Copy, exactly and without additions, every line in the records below from the one holding "let bad := reqs.filter" through the one holding "heldSteep := c.heldSteep", both ends included.
[Start of Attachment]
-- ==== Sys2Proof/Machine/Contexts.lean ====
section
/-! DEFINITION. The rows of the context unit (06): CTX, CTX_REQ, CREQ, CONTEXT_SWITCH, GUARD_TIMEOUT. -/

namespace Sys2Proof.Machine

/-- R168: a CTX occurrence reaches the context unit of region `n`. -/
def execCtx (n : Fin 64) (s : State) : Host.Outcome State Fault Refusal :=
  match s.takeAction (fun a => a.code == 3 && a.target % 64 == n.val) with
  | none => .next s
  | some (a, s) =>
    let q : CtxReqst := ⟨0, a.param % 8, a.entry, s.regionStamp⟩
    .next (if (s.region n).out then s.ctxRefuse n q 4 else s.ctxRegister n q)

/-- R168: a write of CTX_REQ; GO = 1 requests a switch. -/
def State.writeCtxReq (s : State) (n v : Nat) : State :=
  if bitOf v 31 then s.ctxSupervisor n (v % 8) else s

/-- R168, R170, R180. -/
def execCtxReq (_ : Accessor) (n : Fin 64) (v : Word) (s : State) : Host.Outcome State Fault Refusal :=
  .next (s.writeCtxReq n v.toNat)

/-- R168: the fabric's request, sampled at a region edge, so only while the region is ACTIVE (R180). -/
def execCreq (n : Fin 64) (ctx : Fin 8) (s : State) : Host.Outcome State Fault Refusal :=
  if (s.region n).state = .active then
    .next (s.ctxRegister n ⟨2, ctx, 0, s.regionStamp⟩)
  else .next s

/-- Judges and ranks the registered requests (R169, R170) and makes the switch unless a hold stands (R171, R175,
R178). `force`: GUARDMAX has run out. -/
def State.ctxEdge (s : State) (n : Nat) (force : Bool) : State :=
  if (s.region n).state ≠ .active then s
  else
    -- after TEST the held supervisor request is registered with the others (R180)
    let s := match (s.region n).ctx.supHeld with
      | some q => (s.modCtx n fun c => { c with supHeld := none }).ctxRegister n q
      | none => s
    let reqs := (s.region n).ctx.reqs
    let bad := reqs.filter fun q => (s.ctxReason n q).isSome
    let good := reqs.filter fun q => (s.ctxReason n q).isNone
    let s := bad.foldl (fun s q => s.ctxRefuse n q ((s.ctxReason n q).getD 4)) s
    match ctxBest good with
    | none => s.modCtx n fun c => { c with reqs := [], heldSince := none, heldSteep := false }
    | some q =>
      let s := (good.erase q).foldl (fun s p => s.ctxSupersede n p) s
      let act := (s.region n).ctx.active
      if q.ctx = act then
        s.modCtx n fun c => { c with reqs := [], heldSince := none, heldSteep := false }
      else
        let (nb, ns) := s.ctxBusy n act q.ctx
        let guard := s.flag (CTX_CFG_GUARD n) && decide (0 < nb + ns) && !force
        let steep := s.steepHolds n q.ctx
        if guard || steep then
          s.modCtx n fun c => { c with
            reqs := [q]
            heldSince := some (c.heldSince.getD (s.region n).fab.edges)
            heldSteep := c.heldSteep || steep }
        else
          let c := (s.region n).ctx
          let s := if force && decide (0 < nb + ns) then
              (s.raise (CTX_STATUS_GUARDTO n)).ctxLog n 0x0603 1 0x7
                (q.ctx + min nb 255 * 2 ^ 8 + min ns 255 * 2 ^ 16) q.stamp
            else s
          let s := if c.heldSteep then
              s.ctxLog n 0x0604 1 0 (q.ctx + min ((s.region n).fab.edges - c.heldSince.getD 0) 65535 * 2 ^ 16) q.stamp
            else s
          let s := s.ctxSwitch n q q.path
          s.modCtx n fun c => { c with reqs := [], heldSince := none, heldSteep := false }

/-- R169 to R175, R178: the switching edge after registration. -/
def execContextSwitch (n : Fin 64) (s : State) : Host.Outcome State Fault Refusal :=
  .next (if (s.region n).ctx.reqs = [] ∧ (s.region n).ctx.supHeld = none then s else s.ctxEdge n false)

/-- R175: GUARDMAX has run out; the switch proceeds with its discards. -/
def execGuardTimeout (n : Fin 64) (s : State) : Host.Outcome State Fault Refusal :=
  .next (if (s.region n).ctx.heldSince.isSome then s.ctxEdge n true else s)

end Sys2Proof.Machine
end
[End of Attachment]
COMPLETED TASK:
    let bad := reqs.filter fun q => (s.ctxReason n q).isSome
    let good := reqs.filter fun q => (s.ctxReason n q).isNone
    let s := bad.foldl (fun s q => s.ctxRefuse n q ((s.ctxReason n q).getD 4)) s
    match ctxBest good with
    | none => s.modCtx n fun c => { c with reqs := [], heldSince := none, heldSteep := false }
    | some q =>
      let s := (good.erase q).foldl (fun s p => s.ctxSupersede n p) s
      let act := (s.region n).ctx.active
      if q.ctx = act then
        s.modCtx n fun c => { c with reqs := [], heldSince := none, heldSteep := false }
      else
        let (nb, ns) := s.ctxBusy n act q.ctx
        let guard := s.flag (CTX_CFG_GUARD n) && decide (0 < nb + ns) && !force
        let steep := s.steepHolds n q.ctx
        if guard || steep then
          s.modCtx n fun c => { c with
            reqs := [q]
            heldSince := some (c.heldSince.getD (s.region n).fab.edges)
            heldSteep := c.heldSteep || steep }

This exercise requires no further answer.